Lady Etiquette | Hey! Mannaz an respec!
Etiquette! The word etiquette sounds antiquated; something for people from another era. Hasn’t it become apparent that the same sentiments exist regarding the attitudes and actions of our everyday living? Majority of us believe that being respectful, being considerate, being honest is a thing of the past as we go about life in a manner that screams the opposite of a progressive, civilised society.
Etiquette, social graces, and protocol are so intertwined in our everyday life that it is impossible to separate them yet possible to ignore. Politeness and good manners do amazing wonders in making life more liveable. Words like ‘please’, ‘thank you’, ‘excuse me’, and ‘pardon me’ should be words in our daily interactions for all ages.
What has happened to us?
Children pass by without saying good morning. Adults don’t even respond to being greeted. Nasty adjectives are hurled at each other daily, and not to mention our mean-spirited actions even without provocation. We would rather close a door in someone’s face than hold it open for them. We seldom give preference to children, people with children, pregnant women, persons with a disability, or the elderly. If using our roadways was the only annoyance to talk about, it would be too much. We are like bullies on a playground.
It seems that somehow, there is something somewhere that tells us, “I must intimidate and browbeat” or “I won’t get ahead”. It’s like being a ruffian is the new normal. There was a time when men would allow women to go first. Now they cuss you to get out of the way!
How did we get here? When did being courteous, being deferential, become a dreaded disease? Is it too late to take a new path and get back to the days when civility meant something? I sincerely believe that it’s never too late to do the right thing.
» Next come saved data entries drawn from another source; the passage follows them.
theorem parseS_iff (mk : Nat → VReg → VReg → Instr) (ops : List String) (i : Instr) :
    parseS mk ops = some i ↔
      ∃ d, legalDepth d = true ∧ ∃ rd rs, [toString d, regName rd, regName rs] = ops ∧ mk d rd rs = i := by
  match ops with
  | [] | [_] | [_, _] | _ :: _ :: _ :: _ :: _ => simp [parseS]
  | [d, a, b] =>
    have hbind : parseS mk [d, a, b] =
        (parseDepth d).bind fun depth => (parseReg a).bind fun rd => (parseReg b).map (mk depth rd) := by
      simp only [parseS]
      cases parseDepth d <;> cases parseReg a <;> cases parseReg b <;> rfl
    simp [hbind, Option.bind_eq_some_iff, parseDepth_iff, parseReg_iff, and_assoc]

theorem parseP_iff (mk : WireFormat → VReg → Instr) (ops : List String) (i : Instr) :
    parseP mk ops = some i ↔ ∃ f r, [formatName f, regName r] = ops ∧ mk f r = i := by
  match ops with
  | [] | [_] | _ :: _ :: _ :: _ => simp [parseP]
  | [f, r] =>
    have hbind : parseP mk [f, r] = (parseFormat f).bind fun fmt => (parseReg r).map (mk fmt) := by
      simp only [parseP]
      cases parseFormat f <;> cases parseReg r <;> rfl
    simp [hbind, Option.bind_eq_some_iff, parseFormat_iff, parseReg_iff, and_assoc]

theorem parseV_iff (mk : Encoding → Encoding → VReg → VReg → Instr) (ops : List String) (i : Instr) :
    parseV mk ops = some i ↔ ∃ src dst rd rs,
      [encodingName src, encodingName dst, regName rd, regName rs] = ops ∧ mk src dst rd rs = i := by
  match ops with
  | [] | [_] | [_, _] | [_, _, _] | _ :: _ :: _ :: _ :: _ :: _ => simp [parseV]
  | [s, d, a, b] =>
    have hbind : parseV mk [s, d, a, b] = (parseEncoding s).bind fun src => (parseEncoding d).bind fun dst =>
        (parseReg a).bind fun rd => (parseReg b).map (mk src dst rd) := by
      simp only [parseV]
      cases parseEncoding s <;> cases parseEncoding d <;> cases parseReg a <;> cases parseReg b <;> rfl
    simp [hbind, Option.bind_eq_some_iff, parseEncoding_iff, parseReg_iff, and_assoc]

theorem parseN_iff (j : Instr) (ops : List String) (i : Instr) : parseN j ops = some i ↔ ops = [] ∧ j = i := by
  cases ops <;> simp [parseN]

/-! ## Commands -/

/-- Only a mnemonic is read. -/
theorem mnemonic_of_parseInstr {name : String} {ops : List String} {i : Instr} (h : parseInstr name ops = some i) :
    ∃ op, name = mnemonic op := by
  by_contra hn
  have hne (op : Op) (m : String) (hm : mnemonic op = m) : name ≠ m := fun e => hn ⟨op, e.trans hm.symm⟩
  rw [parseInstr, if_neg (hne .ard "ARD" rfl), if_neg (hne .awr "AWR" rfl), if_neg (hne .urd "URD" rfl),
    if_neg (hne .uwr "UWR" rfl), if_neg (hne .s2u "S2U" rfl), if_neg (hne .u2s "U2S" rfl), if_neg (hne .unpk "UNPK" rfl),
    if_neg (hne .pack "PACK" rfl), if_neg (hne .cvt "CVT" rfl), if_neg (hne .rslv "RSLV" rfl),
    if_neg (hne .batch "BATCH" rfl)] at h
  cases h
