/-- 0x7087 ENG_SLOT_IDLE (R503). -/
def ENG_SLOT_IDLE : Obj := ⟨0x7087, 0x7087, 1, 12, .u64, .rc, false, 0, [], 0⟩

/-- 0x7090 SAMPLE_PERIOD (R503). -/
def SAMPLE_PERIOD : Obj := ⟨0x7090, 0x7090, 1, 12, .u8, .rws, false, 0, [(0, 0), (10, 24)], 0⟩

/-- 0x7091 SAMPLE_DEST (R503). -/
def SAMPLE_DEST : Obj := ⟨0x7091, 0x7091, 1, 12, .u8, .rws, false, 0, [(0, 2)], 0⟩

/-- 0x7092 SAMPLE_BUF (R503). -/
def SAMPLE_BUF : Obj := ⟨0x7092, 0x7092, 1, 12, .blob, .rc, false, 0, [], 4096⟩

/-- 0x7093 SAMPLE_LOST (R503). -/
def SAMPLE_LOST : Obj := ⟨0x7093, 0x7093, 1, 12, .u32, .rc, false, 0, [], 0⟩

/-- 0x70A0 LANTERN_EN (R503). -/
def LANTERN_EN : Obj := ⟨0x70A0, 0x70A0, 0, 0, .bool, .rws, false, 0, [], 0⟩

/-- 0x70A1 LANTERN_MASK (R503). -/
def LANTERN_MASK : Obj := ⟨0x70A1, 0x70A1, 0, 0, .u16, .rws, false, 0x3e, [(0, 62)], 0⟩

/-- 0x70A2 LT_LOST (R503). -/
def LT_LOST : Obj := ⟨0x70A2, 0x70A2, 0, 0, .u32, .rc, false, 0, [], 0⟩

/-- 0x70A3 JTAG_IDCODE (R503). -/
def JTAG_IDCODE : Obj := ⟨0x70A3, 0x70A3, 0, 0, .u32, .const, false, 0x24850c27, [], 0⟩

/-- 0x8000 TEMP (R529). -/
def TEMP : Obj := ⟨0x8000, 0x8000, 1, 9, .i32, .ro, false, 0, [], 0⟩

/-- 0x8001 TEMP_PEAK (R529). -/
def TEMP_PEAK : Obj := ⟨0x8001, 0x8001, 1, 9, .i32, .rc, false, 0, [], 0⟩

/-- 0x8002 PWR_TOTAL (R529). -/
def PWR_TOTAL : Obj := ⟨0x8002, 0x8002, 0, 0, .u32, .ro, false, 0, [], 0⟩

/-- 0x8003 RAIL_POWER (R529). -/
def RAIL_POWER : Obj := ⟨0x8003, 0x8003, 1, 7, .u32, .ro, false, 0, [], 0⟩

/-- 0x8004 GOV_STATE (R529). -/
def GOV_STATE : Obj := ⟨0x8004, 0x8004, 0, 0, .u8, .ro, false, 0, [], 0⟩

/-- 0x8005 GOV_TJ_LIMIT (R529). -/
def GOV_TJ_LIMIT : Obj := ⟨0x8005, 0x8005, 0, 0, .u16, .rws, false, 0x406, [(850, 1050)], 0⟩

/-- 0x8006 GOV_P_SUSTAIN (R529). -/
def GOV_P_SUSTAIN : Obj := ⟨0x8006, 0x8006, 0, 0, .u32, .rws, false, 0x130b0, [(20000, 78000)], 0⟩

/-- 0x8007 GOV_THETA (R529). -/
def GOV_THETA : Obj := ⟨0x8007, 0x8007, 0, 0, .u16, .rws, false, 0x22e, [(100, 2000)], 0⟩

/-- 0x8008 GOV_TAU (R529). -/
def GOV_TAU : Obj := ⟨0x8008, 0x8008, 0, 0, .u16, .rws, false, 0x3c, [(5, 600)], 0⟩

/-- 0x8009 GOV_HORIZON (R529). -/
def GOV_HORIZON : Obj := ⟨0x8009, 0x8009, 0, 0, .u16, .const, false, 0x1f4, [], 0⟩

/-- 0x800A GOV_TPRED (R529). -/
def GOV_TPRED : Obj := ⟨0x800A, 0x800A, 0, 0, .i32, .ro, false, 0, [], 0⟩

/-- 0x800B GOV_ADMIT (R529). -/
def GOV_ADMIT : Obj := ⟨0x800B, 0x800B, 0, 0, .u8, .ro, false, 0x64, [], 0⟩

/-- 0x800C THERM_KEEP_PORTS (R529). -/
def THERM_KEEP_PORTS : Obj := ⟨0x800C, 0x800C, 0, 0, .u64, .rws, false, 0xffffffffffff, [], 0⟩

/-- 0x800D PWR_FLAGS (R529). -/
def PWR_FLAGS : Obj := ⟨0x800D, 0x800D, 0, 0, .u32, .w1c, false, 0, [], 0⟩

/-- 0x800E CURGOV_PACED (R529). -/
def CURGOV_PACED : Obj := ⟨0x800E, 0x800E, 0, 0, .u64, .rc, false, 0, [], 0⟩

/-- 0x800F GOV_SHED_TIME (R529). -/
def GOV_SHED_TIME : Obj := ⟨0x800F, 0x800F, 0, 0, .u32, .rc, false, 0, [], 0⟩

/-- 0x8010 RESET_CAUSE (R529). -/
def RESET_CAUSE : Obj := ⟨0x8010, 0x8010, 0, 0, .u32, .rol, false, 0, [], 0⟩

/-- 0x8011 SYS_RESET (R529). -/
def SYS_RESET : Obj := ⟨0x8011, 0x8011, 0, 0, .u8, .wo, false, 0, [(165, 165)], 0⟩

/-- 0x8012 STRAPS (R529). -/
def STRAPS : Obj := ⟨0x8012, 0x8012, 0, 0, .u8, .ro, false, 0, [], 0⟩

/-- 0x8013 STARTUP_OUT_HOLD (R529). -/
def STARTUP_OUT_HOLD : Obj := ⟨0x8013, 0x8013, 0, 0, .bool, .rws, false, 0, [], 0⟩

/-- 0x8014 FW_LOADED (R529). -/
def FW_LOADED : Obj := ⟨0x8014, 0x8014, 0, 0, .u8, .ro, false, 0, [], 0⟩

/-- 0x8015 BOOT_MS (R529). -/
def BOOT_MS : Obj := ⟨0x8015, 0x8015, 0, 0, .u32, .ro, false, 0, [], 0⟩

/-- The objects of the dictionary, part 0 (R363). -/
def list0 : List Obj :=
  [PART_ID,
   SERIAL,
   PART_MAC,
   FACTORY_MAC,
   MAC_ACT,
   DEVICE_ID,
   NODE_NAME,
   FW_VERSION,
   EXPERT_SESSION,
   GATE_PORTS,
   GATE_CHAIN,
   GATE_DENIED,
   GATE_LAST_DENIED,
   FALRI_GROUP,
   NOTIFY_PATH,
   NOTIFY_RATE,
   FALRI_RX,
   FALRI_ERR,
   FALRI_DUP,
   DICT_FLAGS,
   CHAIN_ADDR,
   CHAIN_ADDR_ACT,
   CHAIN_LEN,
   CHAIN_HEAD,
   HEARTH_FLAGS,
   HEARTH_INC,
   HEARTH_OFFSET,
   HEARTH_RATE,
   HEARTH_SLEW,
   HEARTH_STATE,
   HEARTH_STEP,
   HEARTH_TIME,
   HEARTH_WRAP,
   FREE_RATE,
   JUMP_LIMIT,
   QUAL_BAND,
   QUAL_LONG,
   QUAL_SHORT,
   REEPOCH_ALLOW_BACK,
   REF_RETURN_POLICY]

/-- The objects of the dictionary, part 1 (R363). -/
def list1 : List Obj :=
  [SLEW_MAX,
   HEARTH_CMD,
   HEARTH_CMD_STATUS,
   SERVO_BW,
   UPSTREAM_PORT,
   UPSTREAM_ALT,
   SEL_REVERT,
   EXTREF_MODE,
   HOLD_AVG,
   HOLD_RATE,
   HOLD_FREQ_ERR,
   HOLD_AGING,
   STEP_MIN,
   PTP_EPOCH,
   ACC_BOUND,
   ACC_BASE,
   ACC_HOP,
   ACC_PTP,
   EXTREF_DELAY,
   PHASE_AVG,
   UPSTREAM_SWITCH,
   PORT_TIME_ROLE,
   UPSTREAM_PRIO,
   PORT_DELTA,
   PORT_OFFSET,
   PORT_ASYM,
   PORT_ALPHA_MODE,
   PORT_ALPHA_FIXED,
   PORT_ALPHA,
   PORT_ASYM_CAL,
   PORT_ASYM_ROUTE,
   PORT_EXT_TX,
   PORT_EXT_RX,
   PORT_PEER_EXT_TX,
   PORT_PEER_EXT_RX,
   PORT_ETH_DESKEW,
   DELAY_OUTLIER,
   LANE_LAMBDA_TX,
   LANE_LAMBDA_RX,
   FIBRE_GROUP_INDEX]

/-- The objects of the dictionary, part 2 (R363). -/
def list2 : List Obj :=
  [FIBRE_LAMBDA0,
   FIBRE_S0,
   ROUTE_LIMIT,
   ROUTE_HOLD,
   ROUTE_POLICY,
   ROUTE_DRIFT,
   PORT_ROUTE_STATE,
   PORT_ROUTE_STEP,
   PORT_ROUTE_CMD,
   PORT_ROUTE_STATUS,
   PORT_RANGE_MODE,
   PORT_DGD,
   PORT_TIME_FLAGS,
   PORT_PTP_MODE,
   PTP_TRANSPORT,
   PTP_DOMAIN,
   PTP_LOG_SYNC,
   PTP_PRIORITY1,
   PTP_PRIORITY2,
   GROUP_MODE,
   GROUP_N,
   GROUP_RATE_ACT,
   NATIVE_TARGET,
   PORT_FEC,
   PORT_IFACE,
   TX_TAPS,
   TX_TAP_INIT,
   TX_SWING,
   LANE_POLARITY,
   RX_EQ,
   RX_EQ_TRAINED,
   ADAPT_MODE,
   LANE_FLAGS,
   LANE_EYE_W,
   LANE_EYE_H,
   LANE_QUALITY,
   LANE_RX_ALIGN,
   LANE_LOOP,
   LANE_PRBS,
   LANE_PRBS_ERR]

/-- The objects of the dictionary, part 3 (R363). -/
def list3 : List Obj :=
  [EYE_DEPTH,
   LANE_Q_FLOOR,
   ADAPT_GUARD,
   DIV_FREEZE,
   LINK_STATE,
   LINK_SLIP,
   LINK_DESKEW,
   LINK_TX_LAT,
   LINK_RX_LAT,
   LINK_LANE_SKEW,
   LINK_CMD,
   LINK_CMD_STATUS,
   LINK_FLAGS,
   PORT_WIDTH,
   PORT_ACTIVE,
   PORT_TIMING_POS,
   PORT_PEER,
   PORT_TIME_INTERVAL,
   TRAIN_TIMEOUT,
   READMIT_FORCE,
   DESKEW_MAX,
   PORT_PVID,
   PORT_VLAN_FILTER,
   PORT_PCP_MAP,
   PORT_DEFAULT_CLASS,
   PORT_PCP_OUT,
   PORT_MTU,
   PORT_VRF,
   VLAN_MEMBERS,
   MC_GROUP,
   NEXTHOP,
   ROUTER_MAC,
   EP_MISS_ACTION,
   ROUTE_MISS_ACTION,
   MGMT_CLASS,
   HOUSE_RATE_ACT,
   HOUSE_HOST_MAC,
   CLASS_K,
   PORT_GUARANTEE,
   MGMT_RESERVE]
Etiquette is not a strict set of rules that you must follow or else!
A BETTER YOU
These are guidelines to becoming a better you.
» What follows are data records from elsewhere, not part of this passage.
/-- A learn request where R338 asks for one. -/
def State.maybeLearn (s : State) (l : Look) : State :=
  let sa := beAt l.b 6 6
  let key := l.vid * 2 ^ 48 + sa
  let s := match s.emLookup 0 key with | some e => s.setHit e | none => s
  if s.obj O.PORT_LEARN (l.inPort + 1) = 1 ∧ ¬ l.bad ∧ sa ≠ 0 ∧ ¬ bit sa 40 then s.learnRequest key l.inPort else s

/-- The bad end of a frame is counted at its ingress (R279). -/
def State.countEnd (s : State) (p : Nat) : FrameEnd → State
  | .good => s
  | .fcsError => s.count O.FCS_ERR (p + 1)
  | .stomped => s.count O.STOMPED (p + 1)
  | .linkError => s
  | .portDown => s.count O.DROP_DOWN (p + 1)

/-- A frame enters: the header FIFO, counters, rows 1 and 2 of R260, learning, and the decision (R255, R257, R259, R263). One that grows past
the limit is bad from the excess octet on, and is forwarded only where its head has left (R257, R279). -/
def State.frameIn (s : State) (p : Nat) (octets : Bytes) (cls : Nat) (mgmt noEdit : Bool) (fin : FrameEnd) (tIn ctOut : Time56)
    (credit : Option (Nat × Nat × Nat)) : State :=
  let mtu := s.obj O.PORT_MTU (p + 1)
  let len := octets.length
  let s := s.countEnd p fin
  if !s.fifoRoom (pipelineOf p) mgmt then s.count O.DROP_OVERRUN (p + 1) else
  let s := s.fifoPut (pipelineOf p) mgmt
  let cut := decide (fin = .linkError ∨ fin = .portDown)
  if len < 60 then (if cut then s else s.count O.DROP_FORMAT (p + 1))
  else
    let long := decide (mtu - 4 < len)
    let s := if long then s.count O.DROP_FORMAT (p + 1) else s
    let s := if long && decide (p < 48) && s.native p && decide (9212 < len) then s.count O.OVERSIZE (p + 1) else s
    let b := octets.take 128
    let octets := octets.take (mtu - 4)
    let s := (s.count O.RX_FRAMES (p + 1)).count O.RX_BYTES (p + 1) (octets.length + 4)
    let tci := if isTag b 12 then beAt b 14 2 else 0
    let vid := if tci % 4096 = 0 then s.obj O.PORT_PVID (p + 1) else tci % 4096
    if s.obj O.PORT_VLAN_FILTER (p + 1) = 1 ∧ ¬ bit (s.vlanMember vid) p then s.count O.DROP_VLAN (p + 1)
    else
      let l : Look := ⟨b, octets, p, cls, mgmt, noEdit, vid, tIn, decide (fin ≠ .good) || long, ctOut, credit⟩
      let s := s.maybeLearn l
      let skipped := decide (p < 48) && s.obj O.PORT_PTP_MODE (p + 1) != 0 && (eventHidden b ||
        (match eventAt b with | some (2, o) => beAt b (o - 10) 2 == 0 | _ => false))
      (if skipped then s.count O.RES_SKIPPED (p + 1) else s).decideDest l

/-- The class of a frame (R259), injections apart. -/
def State.classOf (s : State) (p : Nat) (b : Bytes) (startCls : Nat) : Nat :=
  if isMgmt b then s.obj O.MGMT_CLASS
  else if p < 48 ∧ s.native p then min 6 startCls
  else if isTag b 12 then let v := beAt b 14 2 / 8192; min 6 (bits (s.obj O.PORT_PCP_MAP (p + 1)) (3 * v + 2) (3 * v))
  else s.obj O.PORT_DEFAULT_CLASS (p + 1)

/-- An injection from the host (R291). -/
def State.inject (s : State) (b : Bytes) (f : Frame) (tIn : Time56) : State :=
  let out := beAt b 15 1
  let flags := beAt b 16 1
  let mg := bit flags 4
  let cls := if mg then s.obj O.MGMT_CLASS else min 6 (flags / 32)
  let inner := b.drop 18
  let len := inner.length
  if out = 0xFF then s.frameIn housePort inner cls mg (bit flags 3) f.fin tIn f.ctOut none
  else
    let s := (s.countEnd housePort f.fin).count O.RX_FRAMES (housePort + 1)
    let s := s.count O.RX_BYTES (housePort + 1) (b.length + 4)
    if len < 60 ∨ s.obj O.PORT_MTU (housePort + 1) < b.length + 4 then s.count O.DROP_FORMAT (housePort + 1)
    else if 48 ≤ out ∨ ¬ s.portUp out then s.count O.DROP_DOWN ((if out < 48 then out else housePort) + 1)
    else
      let tci := if isTag inner 12 then beAt inner 14 2 else 0
      let vid := if tci % 4096 = 0 then s.obj O.PORT_PVID (housePort + 1) else tci % 4096
      s.unicast ⟨inner.take 128, inner, housePort, cls, mg, bit flags 3, vid, tIn, decide (f.fin ≠ .good), f.ctOut, none⟩ out none
        vid true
Guideline No. 1 – Good manners, saying ‘please’, ‘thank you’, ‘excuse me’, ‘you’re welcome’, ‘may I help’, ‘I am sorry’, ‘Sir’, ‘Madam’ doesn’t say you are soft or sappy. It says you are well cultured or you are civilised.
Guideline No. 2 – Politeness, doing acts of kindness, being gracious doesn’t put you at a disadvantage. It means that you know how to exist in a society.
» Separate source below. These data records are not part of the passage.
def execBlockLockConfirm (lane : Fin 48) (headers : List (BitVec 2)) (s : State) : Host.Outcome State Fault Refusal :=
  runKeep s (·.lockConfirm lane headers)

/-- No SUPER within 3 superframes of block lock: training fails with NO_SUPER (R83). -/
def execSuperSearchTimeout (lane : Fin 48) (s : State) : Host.Outcome State Fault Refusal :=
  runKeep s fun s => if s.training lane && s.linkState lane == 2 then s.failTraining lane 2 else s

/-- The whole sequence exceeds TRAIN_TIMEOUT: training fails with TIMEOUT (R83). -/
def execTrainTimeout (lane : Fin 48) (s : State) : Host.Outcome State Fault Refusal :=
  runKeep s fun s => if s.training lane then s.failTraining lane 4 else s

/-- One second after a failure training starts again, unless software has written ABORT (R83). -/
def execTrainingRetry (lane : Fin 48) (s : State) : Host.Outcome State Fault Refusal :=
  runKeep s fun s => if (s.lane lane).failed && !(s.lane lane).aborted then s.startTraining lane else s

/-- A lane ends training (R86): its latency record takes the new S; the lane of a one-lane port is READY, a lane of a
bonded port goes to SKEW_MEASURE, where its port is aligned on the blocks that follow (R91, R95, R96). Lanes of a port out of service that
were READY go back to SKEW_MEASURE with it, since the lanes are measured together (log entry 49). -/
def State.trained (s : State) (n : Nat) : State :=
  let p := s.portOf n
  if !s.training n || s.linkState n != 6 || decide ((s.lane n).readyRun < 8) then s
  else if (s.lane n).abortWait then s.abortTraining n
  else
    let s := (s.setObj O.LINK_DESKEW 0 (n + 1)).setLat n
    if s.width p = 1 then ((s.setObj O.LINK_LANE_SKEW 0 (n + 1)).setLat n).laneReady n
    else
      let s := (s.toState n 7).modLane n fun l => { l with superN := 0, deskIn := none }
      if (s.lport p).up then s
      else forEach ((s.alignLanes p).filter fun k => 8 ≤ s.linkState k) (fun s k =>
        (s.setObj O.LINK_STATE 7 (k + 1)).modLane k fun l => { l with skewDone := false }) s

def execTrainingComplete (lane : Fin 48) (s : State) : Host.Outcome State Fault Refusal := runKeep s (·.trained lane)

/-- Block lock is lost (R88): a lane in service is lost (R97); a lane in training starts its search anew, or is ABORTED at this change of
state where an ABORT waits (R89). -/
def State.lockLoss (s : State) (n : Nat) : State :=
  if s.linkState n < 2 ∨ (s.lane n).test then s
  else if 8 ≤ s.linkState n ∨ !s.native n then s.laneLost n
  else if (s.lane n).abortWait then s.abortTraining n
  else if s.training n then s.startTraining n else s

def execBlockLockLoss (lane : Fin 48) (_cause : LockLoss) (s : State) : Host.Outcome State Fault Refusal :=
  runKeep s (·.lockLoss lane)

/-- No Caravan cell is in progress on a port, or due within ceil(5 / W_new) + 2 rounds (R100), the present round counted from the start of
the schedule cycle. -/
def State.caravanIdle (s : State) (p w : Nat) : Bool :=
  let r := (tdiff56 s.now s.caravan.cycleAt * s.portN p * 65536 / max 1 s.roundScale).toNat
  let far := cellRounds (max 1 w) + 2
  (s.plan p).all fun e =>
    decide ((r + far < e.round ∨ e.round + cellRounds (max 1 (s.txWidth p)) + 2 ≤ r) ∧ r + far < e.round + s.rounds p)

/-- An idle boundary of a port (R100): no frame is open, and no cell in progress or due. -/
def State.idleBoundary (s : State) (p w : Nat) : Bool :=
  (s.lport p).frame.isNone && (s.sending p).isNone && s.caravanIdle p w

/-- A round 1 that is an idle boundary: a retrained lane that the peer receives joins ACTIVE (R100). -/
def State.readmit (s : State) (n : Nat) : State :=
  let p := s.portOf n
  if !(s.lport p).up || !bit (s.usable p) (n - p) || !(s.lane n).skewDone || bit (s.txAct p) (n - p) ||
    !s.idleBoundary p (s.txWidth p + 1) then s else
  let s := s.setActive p (s.txAct p ||| 2 ^ (n - p)) (s.rxAct p)
  let more := clearBits (s.usable p) (s.txAct p) != 0
  s.modLPort p fun l => { l with widen := more, forced := l.forced && more }

def execLaneReadmit (lane : Fin 48) (s : State) : Host.Outcome State Fault Refusal := runKeep s (·.readmit lane)

/-- READMIT_FORCE passes while a widening waits: the next START is held until an idle boundary (R100). -/
def execReadmitForceExpire (port : Fin 48) (s : State) : Host.Outcome State Fault Refusal :=
  runKeep s fun s => if (s.lport port).widen then s.modLPort port fun l => { l with forced := true } else s

/-- A lane is to leave service, for a training (1) or a test (2): in an active set of a bonded port it first leaves ACTIVE at the next
round 1, and RX_OK, so that no blocks are lost; a one-lane or Ethernet port goes down (R102, R137). -/
def State.leaveService (s : State) (n why : Nat) : State :=
  let p := s.portOf n
  let go (s : State) : State :=
    if why = 1 then s.startTraining n
    else s.startTest n
  if (s.lport p).up && s.native n && s.width p != 1 && (bit (s.txAct p) (n - p) || s.inRx n) then s.modLane n fun l => { l with leave := why }
  else if (s.lport p).up && (s.width p == 1 || !s.native n) then go (s.portDown p)
  else go s

/-- LINK_CMD RETRAIN (R102, R103): refused while a command is BUSY. It brings back a lane removed from service (R471). -/
def State.retrain (s : State) (n : Nat) : State :=
  if s.status O.LINK_CMD_STATUS (n + 1) = 1 then s else
  let s := (s.cmdStatus O.LINK_CMD_STATUS (n + 1) 1 1).modLane n fun l =>
    { l with aborted := false, failed := false, removed := false, lowWarn := 0, lowFloor := 0, degraded := false }
  s.leaveService n 1

def execRetrain (lane : Fin 48) (s : State) : Host.Outcome State Fault Refusal := runKeep s (·.retrain lane)

/-- LINK_CMD ABORT (R83, R89, R103). Recorded in the decision cycle it loses: the search completes, and training goes on. A RETRAIN that
waits for its round 1 is taken back. After the decision point it stops training at the next state change; before it, between retries, and
while the lane cannot train, at once. With nothing to stop it is refused (log entry 13). -/
def State.linkAbort (s : State) (n : Nat) (coincident : Bool) : State :=
  let l := s.lane n
  let sub := n + 1
  if coincident && l.decided && s.linkState n == 1 then s.abortLate O.LINK_CMD_STATUS sub 2 O.LINK_FLAGS 5 sub
  else if l.leave = 1 then (s.cmdStatus O.LINK_CMD_STATUS sub 2 3).modLane n fun l => { l with leave := 0 }
  else if l.failed || (s.training n && s.linkState n == 0) || (s.training n && s.linkState n == 1 && !l.decided) then
    (s.cmdStatus O.LINK_CMD_STATUS sub 2 1).abortTraining n
  else if s.training n then (s.cmdStatus O.LINK_CMD_STATUS sub 2 1).modLane n fun l => { l with abortWait := true }
  else if s.status O.LINK_CMD_STATUS sub = 1 then (s.cmdStatus O.LINK_CMD_STATUS sub 2 1).abortTraining n
  else s.cmdStatus O.LINK_CMD_STATUS sub 2 4

def execLinkAbort (lane : Fin 48) (coincident : Bool) (s : State) : Host.Outcome State Fault Refusal :=
  runKeep s (·.linkAbort lane coincident)

/-- A lane is removed from service (R471): cleared from RX_OK, so that a bonded port narrows by R98; a one-lane or Ethernet
port goes down. -/
def State.removeLane (s : State) (n : Nat) : State :=
  let p := s.portOf n
  let s := if (s.lport p).up && (s.width p == 1 || !s.native n) then s.portDown p else s
  (s.setObj O.LINK_STATE 0 (n + 1)).modLane n fun l => { l with removed := true }

/-- A lane goes to electrical idle (R524): a bonded native port loses it, an Ethernet port goes down. -/
def State.idleLane (s : State) (n : Nat) : State :=
  let s := if 8 ≤ s.linkState n then s.laneLost n else s.startTraining n
  s.modPower fun w => { w with idled := n :: w.idled.filter (· != n) }

/-- LINK_FLAGS as read: READY and IN_PORT are live (R104). -/
def State.linkFlags (s : State) (n : Nat) : Nat :=
  s.obj O.LINK_FLAGS (n + 1) +
    2 * b2n (if s.native n then s.inRx n else bit (s.rxAct (s.portOf n)) (s.posTx n)) + b2n (decide (8 ≤ s.linkState n))

end Sys2Proof.Machine
end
Guideline No. 3 – Self-respect, that is, you choose daily to have the expectation of honesty, consideration, and respect from others, reciprocate, and endeavour to accept or do nothing less.
Guideline No. 4 – Empathy. We see people as people and treat them how we expect to be treated.
So how does etiquette advise us to deal with our everyday little annoyances, generally speaking?
Relocate if you can. Walk away from the anger trigger. It is best to get angry by yourself as you will calm down at a faster pace than in the presence of the anger trigger.
Try not to project your anger on others as this will only cultivate more anger spaces around you that only multiply your anger emotion rather than minimise it.
Use diversional therapy on an ongoing basis – prayer, exercise, music, et cetera. This helps to produce a more relaxed mind that under duress, will make good decisions. Diversional therapy should be habitual. It heals the mind, reduces anger, and promotes better coping abilities.
Getting annoyed and angry most times leads to unwanted situations. Slow down the emotion. Think before acting. Practise the guidelines before then respond with a cool head if necessary.
Together, we can take back rudeness and discourteousness and replace it with honesty, respect, and consideration (HRC) and return civility among us.